In the lab, we submitted several grants based on the gene array data. They were all the victims of falling paylines. The SAMP8 mouse is not a traditional model for Alzheimer’s disease, and oligonucleotide administration is not a typical treatment. It is not a good time for innovation. Personally, I retired in March 2012, partly to spend more time with Linda. I still come in to the office almost daily. I am working to get the SAMP8 array data published. It is important work, and, because of Linda’s condition, I have a personal interest in seeing it published.

What about the future?

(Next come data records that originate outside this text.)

-- ==== Sys2Proof/Tests/Slice0.lean ====
section
/-! SUPPORT. The model's own tests, with values taken from the spec (95_test_vectors.md and the rules named), and a witness for the
hypotheses of every statement. -/

namespace Sys2Proof.Machine.Tests

/-! ### Helpers -/

/-- A field of the state an outcome goes on to. -/
def after {α : Type} (o : Host.Outcome State Fault Refusal) (f : State → α) : Option α :=
  match o with
  | .next t => some (f t)
  | .fault _ => none
  | .refused _ => none

/-- The reason an outcome stops. -/
def stopOf (o : Host.Outcome State Fault Refusal) : Option (Fault ⊕ Refusal) :=
  match o with
  | .next _ => none
  | .fault f => some (.inl f)
  | .refused r => some (.inr r)

/-- The state after reset with the given phase and step. -/
def at_ (p : Phase) (st : BitVec 6) : State := { State.reset with phase := p, step := st }

/-- The state after reset with the host's transaction next. -/
def hostNext (d : Desc) : State := { State.reset with moves := [.bus ⟨32, d⟩] }

/-- A core in PADDING right after an accepted START. -/
def padding (w : Nat) (src len : DWord) (irqEn : Bool) : State :=
  { State.reset with addrW := w, phase := .padding, src := src, len := len, irqEn := irqEn, h := iv }

/-- The message "abc" at 0x1000 (L3.1), with the position the sequencer has at the given phase. -/
def abc (p : Phase) : State :=
  { State.reset with
    phase := p, src := 0x1000, len := 3, nblk := 1, h := iv
    inMem := [(0x1000, 0x61), (0x1001, 0x62), (0x1002, 0x63)] }

/-- The core in DONE after "abc" (L2.10). -/
def abcDone : State :=
  { abc .done with
    blk := 1
    digest := #v[0x98500190, 0xB04FD23C, 0x7D3F96D6, 0x727FE128]
    h := #v[0x98500190, 0xB04FD23C, 0x7D3F96D6, 0x727FE128] }

/-- The working registers and message words of a step (L2.5). -/
def stepState (p : Phase) (r : Vector Word 4) (m : Vector Word 16) : State := { State.reset with phase := p, r := r, m := m }

def zeros4 : Vector Word 4 := #v[0, 0, 0, 0]
def ones4 : Vector Word 4 := Vector.replicate 4 0xFFFFFFFF
def zeros16 : Vector Word 16 := Vector.replicate 16 0
def ones16 : Vector Word 16 := Vector.replicate 16 0xFFFFFFFF
def count16 : Vector Word 16 := Vector.ofFn fun j => BitVec.ofNat 32 j.val

/-! ### WellFormed: each check refuses an ill-formed term -/

theorem test_wf_clear_needs_bit1 : (Instr.wrCtrlClear 0x00000001).wellFormed = false := by decide
theorem test_wf_start_needs_bit0 : (Instr.wrCtrlStart 0x00000004).wellFormed = false := by decide
theorem test_wf_start_refuses_bit1 : (Instr.wrCtrlStart 0x00000003).wellFormed = false := by decide
theorem test_wf_cfg_refuses_bit0 : (Instr.wrCtrlCfg 0x00000001).wellFormed = false := by decide
theorem test_wf_cfg_refuses_bit1 : (Instr.wrCtrlCfg 0x00000002).wellFormed = false := by decide
theorem test_wf_admits : (Instr.wrCtrlClear 0x00000007).wellFormed = true ∧ (Instr.wrCtrlStart 0x00000005).wellFormed = true ∧
    (Instr.wrCtrlCfg 0x00000004).wellFormed = true := by decide

/-! ### Decode: every operation from a word written out from R81, R82 and R86 (WE Z ADDR DATA; PHASE STEP) -/

theorem test_decode_rdCtrl : decodeDesc 0b0_0_000000_00000000000000000000000000000000 = some .rdCtrl := by decide
theorem test_decode_rdStatus : decodeDesc 0b0_0_000100_00000000000000000000000000000000 = some .rdStatus := by decide
theorem test_decode_rdSrc : decodeDesc 0b0_0_001100_00000000000000000000000000000000 = some (.rdSrc true) := by decide
theorem test_decode_rdLen : decodeDesc 0b0_0_010000_00000000000000000000000000000000 = some (.rdLen false) := by decide
theorem test_decode_rdNblk : decodeDesc 0b0_0_011100_00000000000000000000000000000000 = some (.rdNblk true) := by decide
theorem test_decode_rdBlk : decodeDesc 0b0_0_100000_00000000000000000000000000000000 = some (.rdBlk false) := by decide
theorem test_decode_rdStep : decodeDesc 0b0_0_101000_00000000000000000000000000000000 = some .rdStep := by decide
theorem test_decode_rdRsvd : decodeDesc 0b0_0_101100_00000000000000000000000000000000 = some .rdRsvd := by decide
theorem test_decode_rdDigest : decodeDesc 0b0_0_111000_00000000000000000000000000000000 = some (.rdDigest 2) := by decide
theorem test_decode_wrCtrlClear : decodeDesc 0b1_0_000000_00000000000000000000000000000111 = some (.wrCtrlClear 7) := by decide
theorem test_decode_wrCtrlStart : decodeDesc 0b1_0_000000_00000000000000000000000000000101 = some (.wrCtrlStart 5) := by decide
theorem test_decode_wrCtrlCfg : decodeDesc 0b1_0_000000_00000000000000000000000000000100 = some (.wrCtrlCfg 4) := by decide
theorem test_decode_wrStatus : decodeDesc 0b1_0_000100_11111111111111111111111111111111 = some (.wrStatus 0xFFFFFFFF) := by decide
theorem test_decode_wrSrc : decodeDesc 0b1_0_001000_00000000000000000001000000000000 = some (.wrSrc false 0x1000) := by decide
theorem test_decode_wrLen : decodeDesc 0b1_0_010100_00100000000000000000000000000000 = some (.wrLen true 0x20000000) := by decide
theorem test_decode_wrNblk : decodeDesc 0b1_0_011000_00000000000000000000000000000101 = some (.wrNblk false 5) := by decide
theorem test_decode_wrBlk : decodeDesc 0b1_0_100100_00000000000000000000000000000001 = some (.wrBlk true 1) := by decide
theorem test_decode_wrStep : decodeDesc 0b1_0_101000_00000000000000000000000000000001 = some (.wrStep 1) := by decide
theorem test_decode_wrRsvd : decodeDesc 0b1_0_101100_00000000000000000000000000000001 = some (.wrRsvd 1) := by decide
theorem test_decode_wrDigest : decodeDesc 0b1_0_110000_00000000000000000000000000000001 = some (.wrDigest 0 1) := by decide
theorem test_decode_pad : decodeMicro 0b001_000000 = some .pad := by decide
theorem test_decode_load : decodeMicro 0b010_000000 = some .load := by decide
theorem test_decode_stepF : decodeMicro 0b011_001111 = some (.stepF 15) := by decide
theorem test_decode_stepG : decodeMicro 0b011_010001 = some (.stepG 1) := by decide
theorem test_decode_stepH : decodeMicro 0b011_101000 = some (.stepH 8) := by decide
theorem test_decode_stepI : decodeMicro 0b011_110100 = some (.stepI 4) := by decide
theorem test_decode_feed : decodeMicro 0b100_000000 = some .feed := by decide
theorem test_decode_final : decodeMicro 0b101_000000 = some .final := by decide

In the Hollywood ending, our research in the mouse would lead a cure for Linda. I don’t expect a Hollywood ending. To begin with, the SAMP8 mouse is not a model for Lewy body disease. The SAMP8 pathology is linked to β-amyloid, while Lewy body disease is linked to another protein — α-synuclein. But even if there is no Hollywood ending, being a biochemist gives me hope. I have hope that future medical research will develop an animal model of Lewy body disease that will be used to develop treatments — perhaps not for Linda, but for people down the road. I hope that our work on restoring memory in the SAMP8 mouse will contribute to that. But being a biochemist also gives me hope beyond that. To me, the marvelous life processes that we study point to a greater reality beyond us. I have hope that what cannot be made right in this world will one day be made right in the world beyond. And in that world, Linda will again use pronouns perfectly, and no mouse will have memory problems.